-- ==== Sys2Proof/Laws/Decode.lean ====
section
/-! SUPPORT. What the decoder and the encoder compute, function by function. -/

namespace Sys2Proof

theorem bitField_lt (b : Byte) (hi lo : Nat) : bitField b hi lo < 2 ^ (hi + 1 - lo) :=
  Nat.mod_lt _ (Nat.two_pow_pos _)

theorem byteOf_toNat {n : Nat} (h : n < 256) : (byteOf n).toNat = n := by
  simp [byteOf]; omega

/-- The kind of a byte is decided by its value's range (30_encoding.md R83). -/
theorem kind_ranges (b : Byte) :
    (b.toNat < 0x40 ∧ kind b = .index) ∨ (0x40 ≤ b.toNat ∧ b.toNat < 0x80 ∧ kind b = .diff)
    ∨ (0x80 ≤ b.toNat ∧ b.toNat < 0xC0 ∧ kind b = .luma)
    ∨ (0xC0 ≤ b.toNat ∧ b.toNat < 0xFE ∧ kind b = .run)
    ∨ (b = 0xFE ∧ kind b = .rgb) ∨ (b = 0xFF ∧ kind b = .rgba) := by
  revert b; decide

/-- Big-endian bytes put together again (20_memory.md R69). -/
theorem be32_beBytes (w : Word) : be32 (beByte w 0) (beByte w 1) (beByte w 2) (beByte w 3) = w := by
  apply BitVec.eq_of_toNat_eq
  have h := w.isLt
  simp [be32, beByte]
  omega

/-- A word taken apart into the bytes it was put together from (20_memory.md R69). -/
theorem beByte_be32 (a b c d : Byte) :
    beByte (be32 a b c d) 0 = a ∧ beByte (be32 a b c d) 1 = b ∧ beByte (be32 a b c d) 2 = c
      ∧ beByte (be32 a b c d) 3 = d := by
  have ha := a.isLt
  have hb := b.isLt
  have hc := c.isLt
  have hd := d.isLt
  refine ⟨?_, ?_, ?_, ?_⟩ <;> apply BitVec.eq_of_toNat_eq <;> simp [be32, beByte] <;> omega

end Sys2Proof
end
—————
Directions: Repeat exactly the lines of the listing above, from the one with "namespace Sys2Proof" down to the one with "kind b = .luma)"; both of those lines belong in the range.

Response area:
namespace Sys2Proof

theorem bitField_lt (b : Byte) (hi lo : Nat) : bitField b hi lo < 2 ^ (hi + 1 - lo) :=
  Nat.mod_lt _ (Nat.two_pow_pos _)

theorem byteOf_toNat {n : Nat} (h : n < 256) : (byteOf n).toNat = n := by
  simp [byteOf]; omega

/-- The kind of a byte is decided by its value's range (30_encoding.md R83). -/
theorem kind_ranges (b : Byte) :
    (b.toNat < 0x40 ∧ kind b = .index) ∨ (0x40 ≤ b.toNat ∧ b.toNat < 0x80 ∧ kind b = .diff)
    ∨ (0x80 ≤ b.toNat ∧ b.toNat < 0xC0 ∧ kind b = .luma)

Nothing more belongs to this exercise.